Your physician may order “observation services” to help decide whether you need to be admitted to a hospital as an inpatient or can be discharged. During the time you’re getting observation services in a hospital, you’re considered an outpatient. This means you can’t count this time toward the three-day inpatient hospital stay needed for Medicare to cover your SNF stay. 


For more information about how Medicare covers care in a SNF, visit Medicare.gov/publications to view the booklet “Medicare Coverage of Skilled Nursing Facility Care.” 


Remember: Any days you spend in a hospital as an outpatient (before you’re formally admitted as an inpatient based on the physician's order) aren’t counted as inpatient days. An inpatient stay begins on the day you’re formally admitted to a hospital with a physician's order. That’s your first inpatient day. The day of discharge doesn’t count as an inpatient day. 

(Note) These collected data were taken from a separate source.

-- ==== Sys2Proof/Laws/Keeps/Access.lean ====
section
/-! SUPPORT. What every operation of `Machine/Access.lean` keeps (`Keeps`). -/
set_option linter.unusedTactic false
set_option linter.unreachableTactic false
namespace Sys2Proof.Machine
open Sys2Proof

theorem State.setSel_keeps (s : State) (rq : Req) (v : Selects) : Keeps s (s.setSel rq v) := by
  unfold State.setSel
  split
  · exact Keeps.upd rfl rfl rfl rfl rfl rfl rfl rfl rfl rfl fun c =>
      ⟨{ c.mem with }, { c.tab with selects := NatMap.wf_set _ _ c.tab.selects }⟩
  · exact Keeps.upd rfl rfl rfl rfl rfl rfl rfl rfl rfl rfl fun c => ⟨{ c.mem with }, { c.tab with }⟩
  · exact Keeps.upd rfl rfl rfl rfl rfl rfl rfl rfl rfl rfl fun c => ⟨{ c.mem with }, { c.tab with }⟩


theorem State.onPart_keeps (s : State) (rq : Req) (a : Nat) (f : Nat → State → State) (hf : ∀ x0 t, Keeps t (f x0 t)) : Keeps s (State.onPart s rq a f) := by
  unfold State.onPart
  iterate 60 all_goals try first
    | with_reducible first
      | assumption
      | exact Keeps.refl _
      | apply Keeps.trans ?_ (hf ..)
      | apply Keeps.ite
      | apply Keeps.trans ?_ (Keeps.foldl (h := ?_) ..)
      | apply Keeps.trans ?_ (Keeps.foldlSnd (h := ?_) ..)
      | apply Keeps.trans ?_ (Keeps.foldlFst (h := ?_) ..)
    | refine fun _ => ?_
    | (lift_lets; intro xv; refine Keeps.via xv ?_ (fun hx => ?_); clear_value (hv : xv = _); subst hv; rotate_left; clear_value xv)
    | (lift_lets; intro xv; refine Keeps.viaTile xv ?_ (fun hx => ?_); clear_value (hv : xv = _); subst hv; rotate_left; clear_value xv)
    | (lift_lets; intro xv; refine Keeps.via2 xv ?_ (fun hx => ?_); clear_value (hv : xv = _); subst hv; rotate_left; clear_value xv)
    | (lift_lets; intro xv; refine Keeps.via1 xv ?_ (fun hx => ?_); clear_value (hv : xv = _); subst hv; rotate_left; clear_value xv)
    | (lift_lets; intro xv; refine Keeps.via22 xv ?_ (fun hx => ?_); clear_value (hv : xv = _); subst hv; rotate_left; clear_value xv)
    | (lift_lets; intro xv; refine Keeps.via222 xv ?_ (fun hx => ?_); clear_value (hv : xv = _); subst hv; rotate_left; clear_value xv)
    | (lift_lets; intro xv; clear_value xv)
    | split
    | (lift_lets; intro _)

theorem State.onPartDie_keeps (s : State) (rq : Req) (a : Nat) (f : Nat → Nat → State → State) (hf : ∀ x0 x1 t, Keeps t (f x0 x1 t)) : Keeps s (State.onPartDie s rq a f) := by
  unfold State.onPartDie
  iterate 60 all_goals try first
    | with_reducible first
      | assumption
      | exact Keeps.refl _
      | apply Keeps.trans ?_ (hf ..)
      | apply Keeps.trans ?_ (State.onPart_keeps (hf := ?_) ..)
      | apply Keeps.ite
      | apply Keeps.trans ?_ (Keeps.foldl (h := ?_) ..)
      | apply Keeps.trans ?_ (Keeps.foldlSnd (h := ?_) ..)
      | apply Keeps.trans ?_ (Keeps.foldlFst (h := ?_) ..)
    | refine fun _ => ?_
    | (lift_lets; intro xv; refine Keeps.via xv ?_ (fun hx => ?_); clear_value (hv : xv = _); subst hv; rotate_left; clear_value xv)
    | (lift_lets; intro xv; refine Keeps.viaTile xv ?_ (fun hx => ?_); clear_value (hv : xv = _); subst hv; rotate_left; clear_value xv)
    | (lift_lets; intro xv; refine Keeps.via2 xv ?_ (fun hx => ?_); clear_value (hv : xv = _); subst hv; rotate_left; clear_value xv)
    | (lift_lets; intro xv; refine Keeps.via1 xv ?_ (fun hx => ?_); clear_value (hv : xv = _); subst hv; rotate_left; clear_value xv)
    | (lift_lets; intro xv; refine Keeps.via22 xv ?_ (fun hx => ?_); clear_value (hv : xv = _); subst hv; rotate_left; clear_value xv)
    | (lift_lets; intro xv; refine Keeps.via222 xv ?_ (fun hx => ?_); clear_value (hv : xv = _); subst hv; rotate_left; clear_value xv)
    | (lift_lets; intro xv; clear_value xv)
    | split
    | (lift_lets; intro _)

end Sys2Proof.Machine
end

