-- ==== Sys2Proof/Laws/Keeps/Memory.lean ====
section
/-! SUPPORT. What every operation of `Machine/Memory.lean` keeps (`Keeps`). -/
set_option linter.unusedTactic false
set_option linter.unreachableTactic false
namespace Sys2Proof.Machine
open Sys2Proof

theorem State.setObj_keeps (s : State) (x i : Nat) (o : Obj) : Keeps s (State.setObj s x i o) := by
  unfold State.setObj
  iterate 60 all_goals try first
    | with_reducible first
      | assumption
      | exact Keeps.refl _
      | apply Keeps.trans ?_ (State.modCtx_keeps ..)
      | apply Keeps.ite
      | apply Keeps.trans ?_ (Keeps.foldl (h := ?_) ..)
      | apply Keeps.trans ?_ (Keeps.foldlSnd (h := ?_) ..)
      | apply Keeps.trans ?_ (Keeps.foldlFst (h := ?_) ..)
    | refine fun _ => ?_
    | (lift_lets; intro xv; refine Keeps.via xv ?_ (fun hx => ?_); clear_value (hv : xv = _); subst hv; rotate_left; clear_value xv)
    | (lift_lets; intro xv; refine Keeps.viaTile xv ?_ (fun hx => ?_); clear_value (hv : xv = _); subst hv; rotate_left; clear_value xv)
    | (lift_lets; intro xv; refine Keeps.via2 xv ?_ (fun hx => ?_); clear_value (hv : xv = _); subst hv; rotate_left; clear_value xv)
    | (lift_lets; intro xv; refine Keeps.via1 xv ?_ (fun hx => ?_); clear_value (hv : xv = _); subst hv; rotate_left; clear_value xv)
    | (lift_lets; intro xv; refine Keeps.via22 xv ?_ (fun hx => ?_); clear_value (hv : xv = _); subst hv; rotate_left; clear_value xv)
    | (lift_lets; intro xv; refine Keeps.via222 xv ?_ (fun hx => ?_); clear_value (hv : xv = _); subst hv; rotate_left; clear_value xv)
    | (lift_lets; intro xv; clear_value xv)
    | split
    | (lift_lets; intro _)
    | (refine Keeps.trans ?_ (Keeps.upd rfl rfl rfl rfl rfl rfl rfl rfl rfl rfl ?cn); case cn => (rintro ⟨⟨_, _, _, _, _⟩, ⟨_, _, _, _, _, _, _, _, _, _, _, _, _, _, _, _⟩⟩; constructor <;> constructor <;> dsimp only <;> first | with_reducible assumption | (with_reducible apply NatMap.wf_set; with_reducible assumption) | (unfold NatMap.modify; with_reducible apply NatMap.wf_set; with_reducible assumption) | (with_reducible apply NatMap.wf_mapVals; with_reducible assumption) | (with_reducible apply NatMap.wf_filter; with_reducible assumption) | (with_reducible apply writeGran_wf; with_reducible assumption) | (refine foldl_keeps (P := fun m => NatMap.wf _ m = true) (fun _ _ h => ?_) _ ?_ <;> first | with_reducible assumption | exact writeGran_wf _ _ _ h | exact NatMap.wf_set _ _ h) | rfl))

theorem State.readObj_keeps (s : State) (x : Nat) (o : Obj) (off len : Nat) : Keeps s (s.readObj x o off len).2.2 := by
  unfold State.readObj
  dsimp only
  split
  · exact Keeps.refl _
  · exact Keeps.upd rfl rfl rfl rfl rfl rfl rfl rfl rfl rfl fun c =>
      ⟨{ c.mem with hbm := Dram.readRuns_canon _ _ _ c.mem.hbm }, { c.tab with }⟩
  · exact Keeps.upd rfl rfl rfl rfl rfl rfl rfl rfl rfl rfl fun c =>
      ⟨{ c.mem with pond := Dram.readRuns_canon _ _ _ c.mem.pond }, { c.tab with }⟩


theorem State.writeObj_keeps (s : State) (x : Nat) (o : Obj) (off : Nat) (bs : List Byte) : Keeps s (s.writeObj x o off bs).2 := by
  unfold State.writeObj
  dsimp only
  split
  · exact Keeps.upd rfl rfl rfl rfl rfl rfl rfl rfl rfl rfl fun c =>
      ⟨{ c.mem with granary := writeGran_wf _ _ _ c.mem.granary }, { c.tab with }⟩
  · exact Keeps.upd rfl rfl rfl rfl rfl rfl rfl rfl rfl rfl fun c =>
      ⟨{ c.mem with hbm := Dram.writeRuns_canon _ _ _ _ c.mem.hbm }, { c.tab with }⟩
  · exact Keeps.upd rfl rfl rfl rfl rfl rfl rfl rfl rfl rfl fun c =>
      ⟨{ c.mem with pond := Dram.writeRuns_canon _ _ _ _ c.mem.pond }, { c.tab with }⟩


theorem State.deliverObj_keeps (s : State) (x : Nat) (o : Obj) (off len : Nat) : Keeps s (State.deliverObj s x o off len).2 := by
  unfold State.deliverObj
  iterate 60 all_goals try first
    | with_reducible first
      | assumption
      | exact Keeps.refl _
      | apply Keeps.trans ?_ (State.readObj_keeps ..)
      | apply Keeps.ite
      | apply Keeps.trans ?_ (Keeps.foldl (h := ?_) ..)
      | apply Keeps.trans ?_ (Keeps.foldlSnd (h := ?_) ..)
      | apply Keeps.trans ?_ (Keeps.foldlFst (h := ?_) ..)
    | refine fun _ => ?_
    | (lift_lets; intro xv; refine Keeps.via xv ?_ (fun hx => ?_); clear_value (hv : xv = _); subst hv; rotate_left; clear_value xv)
    | (lift_lets; intro xv; refine Keeps.viaTile xv ?_ (fun hx => ?_); clear_value (hv : xv = _); subst hv; rotate_left; clear_value xv)
    | (lift_lets; intro xv; refine Keeps.via2 xv ?_ (fun hx => ?_); clear_value (hv : xv = _); subst hv; rotate_left; clear_value xv)
    | (lift_lets; intro xv; refine Keeps.via1 xv ?_ (fun hx => ?_); clear_value (hv : xv = _); subst hv; rotate_left; clear_value xv)
    | (lift_lets; intro xv; refine Keeps.via22 xv ?_ (fun hx => ?_); clear_value (hv : xv = _); subst hv; rotate_left; clear_value xv)
    | (lift_lets; intro xv; refine Keeps.via222 xv ?_ (fun hx => ?_); clear_value (hv : xv = _); subst hv; rotate_left; clear_value xv)
    | (lift_lets; intro xv; clear_value xv)
    | split
    | (lift_lets; intro _)
    | (refine Keeps.trans ?_ (Keeps.upd rfl rfl rfl rfl rfl rfl rfl rfl rfl rfl ?cn); case cn => (rintro ⟨⟨_, _, _, _, _⟩, ⟨_, _, _, _, _, _, _, _, _, _, _, _, _, _, _, _⟩⟩; constructor <;> constructor <;> dsimp only <;> first | with_reducible assumption | (with_reducible apply NatMap.wf_set; with_reducible assumption) | (unfold NatMap.modify; with_reducible apply NatMap.wf_set; with_reducible assumption) | (with_reducible apply NatMap.wf_mapVals; with_reducible assumption) | (with_reducible apply NatMap.wf_filter; with_reducible assumption) | (with_reducible apply writeGran_wf; with_reducible assumption) | (refine foldl_keeps (P := fun m => NatMap.wf _ m = true) (fun _ _ h => ?_) _ ?_ <;> first | with_reducible assumption | exact writeGran_wf _ _ _ h | exact NatMap.wf_set _ _ h) | rfl))

theorem State.writeRunsObj_keeps (s : State) (x : Nat) (o : Obj) (off : Nat) (l : List (Nat × List Byte)) : Keeps s (State.writeRunsObj s x o off l).2 := by
  unfold State.writeRunsObj
  iterate 60 all_goals try first
    | with_reducible first
      | assumption
      | exact Keeps.refl _
      | apply Keeps.trans ?_ (State.writeObj_keeps ..)
      | apply Keeps.ite
      | apply Keeps.trans ?_ (Keeps.foldl (h := ?_) ..)
      | apply Keeps.trans ?_ (Keeps.foldlSnd (h := ?_) ..)
      | apply Keeps.trans ?_ (Keeps.foldlFst (h := ?_) ..)
    | refine fun _ => ?_
    | (lift_lets; intro xv; refine Keeps.via xv ?_ (fun hx => ?_); clear_value (hv : xv = _); subst hv; rotate_left; clear_value xv)
    | (lift_lets; intro xv; refine Keeps.viaTile xv ?_ (fun hx => ?_); clear_value (hv : xv = _); subst hv; rotate_left; clear_value xv)
    | (lift_lets; intro xv; refine Keeps.via2 xv ?_ (fun hx => ?_); clear_value (hv : xv = _); subst hv; rotate_left; clear_value xv)
    | (lift_lets; intro xv; refine Keeps.via1 xv ?_ (fun hx => ?_); clear_value (hv : xv = _); subst hv; rotate_left; clear_value xv)
    | (lift_lets; intro xv; refine Keeps.via22 xv ?_ (fun hx => ?_); clear_value (hv : xv = _); subst hv; rotate_left; clear_value xv)
    | (lift_lets; intro xv; refine Keeps.via222 xv ?_ (fun hx => ?_); clear_value (hv : xv = _); subst hv; rotate_left; clear_value xv)
    | (lift_lets; intro xv; clear_value xv)
    | split
    | (lift_lets; intro _)

theorem State.assignKey_keeps (s : State) (p k : Nat) : Keeps s (State.assignKey s p k) := by
  unfold State.assignKey
  iterate 60 all_goals try first
    | with_reducible first
      | assumption
      | exact Keeps.refl _
      | apply Keeps.ite
      | apply Keeps.trans ?_ (Keeps.foldl (h := ?_) ..)
      | apply Keeps.trans ?_ (Keeps.foldlSnd (h := ?_) ..)
      | apply Keeps.trans ?_ (Keeps.foldlFst (h := ?_) ..)
    | refine fun _ => ?_
    | (lift_lets; intro xv; refine Keeps.via xv ?_ (fun hx => ?_); clear_value (hv : xv = _); subst hv; rotate_left; clear_value xv)
    | (lift_lets; intro xv; refine Keeps.viaTile xv ?_ (fun hx => ?_); clear_value (hv : xv = _); subst hv; rotate_left; clear_value xv)
    | (lift_lets; intro xv; refine Keeps.via2 xv ?_ (fun hx => ?_); clear_value (hv : xv = _); subst hv; rotate_left; clear_value xv)
    | (lift_lets; intro xv; refine Keeps.via1 xv ?_ (fun hx => ?_); clear_value (hv : xv = _); subst hv; rotate_left; clear_value xv)
    | (lift_lets; intro xv; refine Keeps.via22 xv ?_ (fun hx => ?_); clear_value (hv : xv = _); subst hv; rotate_left; clear_value xv)
    | (lift_lets; intro xv; refine Keeps.via222 xv ?_ (fun hx => ?_); clear_value (hv : xv = _); subst hv; rotate_left; clear_value xv)
    | (lift_lets; intro xv; clear_value xv)
    | split
    | (lift_lets; intro _)
    | (refine Keeps.trans ?_ (Keeps.upd rfl rfl rfl rfl rfl rfl rfl rfl rfl rfl ?cn); case cn => (rintro ⟨⟨_, _, _, _, _⟩, ⟨_, _, _, _, _, _, _, _, _, _, _, _, _, _, _, _⟩⟩; constructor <;> constructor <;> dsimp only <;> first | with_reducible assumption | (with_reducible apply NatMap.wf_set; with_reducible assumption) | (unfold NatMap.modify; with_reducible apply NatMap.wf_set; with_reducible assumption) | (with_reducible apply NatMap.wf_mapVals; with_reducible assumption) | (with_reducible apply NatMap.wf_filter; with_reducible assumption) | (with_reducible apply writeGran_wf; with_reducible assumption) | (refine foldl_keeps (P := fun m => NatMap.wf _ m = true) (fun _ _ h => ?_) _ ?_ <;> first | with_reducible assumption | exact writeGran_wf _ _ _ h | exact NatMap.wf_set _ _ h) | rfl))

theorem State.takeEpoch_keeps (s : State) (kid : Nat) : Keeps s (State.takeEpoch s kid).2 := by
  unfold State.takeEpoch
  iterate 60 all_goals try first
    | with_reducible first
      | assumption
      | exact Keeps.refl _
      | apply Keeps.ite
      | apply Keeps.trans ?_ (Keeps.foldl (h := ?_) ..)
      | apply Keeps.trans ?_ (Keeps.foldlSnd (h := ?_) ..)
      | apply Keeps.trans ?_ (Keeps.foldlFst (h := ?_) ..)
    | refine fun _ => ?_
    | (lift_lets; intro xv; refine Keeps.via xv ?_ (fun hx => ?_); clear_value (hv : xv = _); subst hv; rotate_left; clear_value xv)
    | (lift_lets; intro xv; refine Keeps.viaTile xv ?_ (fun hx => ?_); clear_value (hv : xv = _); subst hv; rotate_left; clear_value xv)
    | (lift_lets; intro xv; refine Keeps.via2 xv ?_ (fun hx => ?_); clear_value (hv : xv = _); subst hv; rotate_left; clear_value xv)
    | (lift_lets; intro xv; refine Keeps.via1 xv ?_ (fun hx => ?_); clear_value (hv : xv = _); subst hv; rotate_left; clear_value xv)
    | (lift_lets; intro xv; refine Keeps.via22 xv ?_ (fun hx => ?_); clear_value (hv : xv = _); subst hv; rotate_left; clear_value xv)
    | (lift_lets; intro xv; refine Keeps.via222 xv ?_ (fun hx => ?_); clear_value (hv : xv = _); subst hv; rotate_left; clear_value xv)
    | (lift_lets; intro xv; clear_value xv)
    | split
    | (lift_lets; intro _)
    | (refine Keeps.trans ?_ (Keeps.upd rfl rfl rfl rfl rfl rfl rfl rfl rfl rfl ?cn); case cn => (rintro ⟨⟨_, _, _, _, _⟩, ⟨_, _, _, _, _, _, _, _, _, _, _, _, _, _, _, _⟩⟩; constructor <;> constructor <;> dsimp only <;> first | with_reducible assumption | (with_reducible apply NatMap.wf_set; with_reducible assumption) | (unfold NatMap.modify; with_reducible apply NatMap.wf_set; with_reducible assumption) | (with_reducible apply NatMap.wf_mapVals; with_reducible assumption) | (with_reducible apply NatMap.wf_filter; with_reducible assumption) | (with_reducible apply writeGran_wf; with_reducible assumption) | (refine foldl_keeps (P := fun m => NatMap.wf _ m = true) (fun _ _ h => ?_) _ ?_ <;> first | with_reducible assumption | exact writeGran_wf _ _ _ h | exact NatMap.wf_set _ _ h) | rfl))

theorem State.allocAt_keeps (s : State) (x die flags size : Nat) (t : Tier) (i base : Nat) : Keeps s (State.allocAt s x die flags size t i base).2 := by
  unfold State.allocAt
  iterate 60 all_goals try first
    | with_reducible first
      | assumption
      | exact Keeps.refl _
      | apply Keeps.trans ?_ (State.takeEpoch_keeps ..)
      | apply Keeps.trans ?_ (State.setObj_keeps ..)
      | apply Keeps.ite
      | apply Keeps.trans ?_ (Keeps.foldl (h := ?_) ..)
      | apply Keeps.trans ?_ (Keeps.foldlSnd (h := ?_) ..)
      | apply Keeps.trans ?_ (Keeps.foldlFst (h := ?_) ..)
    | refine fun _ => ?_
    | (lift_lets; intro xv; refine Keeps.via xv ?_ (fun hx => ?_); clear_value (hv : xv = _); subst hv; rotate_left; clear_value xv)
    | (lift_lets; intro xv; refine Keeps.viaTile xv ?_ (fun hx => ?_); clear_value (hv : xv = _); subst hv; rotate_left; clear_value xv)
    | (lift_lets; intro xv; refine Keeps.via2 xv ?_ (fun hx => ?_); clear_value (hv : xv = _); subst hv; rotate_left; clear_value xv)
    | (lift_lets; intro xv; refine Keeps.via1 xv ?_ (fun hx => ?_); clear_value (hv : xv = _); subst hv; rotate_left; clear_value xv)
    | (lift_lets; intro xv; refine Keeps.via22 xv ?_ (fun hx => ?_); clear_value (hv : xv = _); subst hv; rotate_left; clear_value xv)
    | (lift_lets; intro xv; refine Keeps.via222 xv ?_ (fun hx => ?_); clear_value (hv : xv = _); subst hv; rotate_left; clear_value xv)
    | (lift_lets; intro xv; clear_value xv)
    | split
    | (lift_lets; intro _)

theorem State.allocate_keeps (s : State) (x die flags size : Nat) : Keeps s (State.allocate s x die flags size).2.2 := by
  unfold State.allocate
  iterate 60 all_goals try first
    | with_reducible first
      | assumption
      | exact Keeps.refl _
      | apply Keeps.trans ?_ (State.allocAt_keeps ..)
      | apply Keeps.ite
      | apply Keeps.trans ?_ (Keeps.foldl (h := ?_) ..)
      | apply Keeps.trans ?_ (Keeps.foldlSnd (h := ?_) ..)
      | apply Keeps.trans ?_ (Keeps.foldlFst (h := ?_) ..)
    | apply Keeps.trans ?_ (Keeps.eq2 (State.allocAt_keeps ..) (by assumption))
    | refine fun _ => ?_
    | (lift_lets; intro xv; refine Keeps.via xv ?_ (fun hx => ?_); clear_value (hv : xv = _); subst hv; rotate_left; clear_value xv)
    | (lift_lets; intro xv; refine Keeps.viaTile xv ?_ (fun hx => ?_); clear_value (hv : xv = _); subst hv; rotate_left; clear_value xv)
    | (lift_lets; intro xv; refine Keeps.via2 xv ?_ (fun hx => ?_); clear_value (hv : xv = _); subst hv; rotate_left; clear_value xv)
    | (lift_lets; intro xv; refine Keeps.via1 xv ?_ (fun hx => ?_); clear_value (hv : xv = _); subst hv; rotate_left; clear_value xv)
    | (lift_lets; intro xv; refine Keeps.via22 xv ?_ (fun hx => ?_); clear_value (hv : xv = _); subst hv; rotate_left; clear_value xv)
    | (lift_lets; intro xv; refine Keeps.via222 xv ?_ (fun hx => ?_); clear_value (hv : xv = _); subst hv; rotate_left; clear_value xv)
    | (lift_lets; intro xv; clear_value xv)
    | split
    | (lift_lets; intro _)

What kinds of conditions usually require observation care?

Observation services are typically ordered for conditions that can be treated in 48 hours or less, or when the cause for your symptoms has not yet been determined. Some examples are nausea, vomiting, weakness, stomach pain, headache, kidney stones, fever, some breathing problems, and some types of chest pain.


How long can a patient remain in observation?

Typically, a decision is made within 48 hours.


What if my physician decides that my condition requires acute inpatient admission?

Your physician must write an order to convert your observation status to an inpatient admission. This decision must be in agreement with the guidelines established by Medicare for medically necessary hospital care, and there must be an expectation that acute hospital care will be required beyond two or more midnights.


Can I be placed under observation after undergoing an outpatient surgical procedure?

Medicare allows for four to six hours as a recovery period for an outpatient procedure. The intent of outpatient surgery is that you have your surgery and go home the same day. However, if you experience a postoperative complication, your physician may decide to keep you in the hospital under observation for further monitoring that may extend overnight.


What if I desire to spend the night after my outpatient surgery? Will Medicare cover this?

No, Medicare will only pay if there is a medical condition that warrants postoperative monitoring. If you were to stay over for patient/family convenience, it would be subject to bed availability, and you would be fully responsible for payment.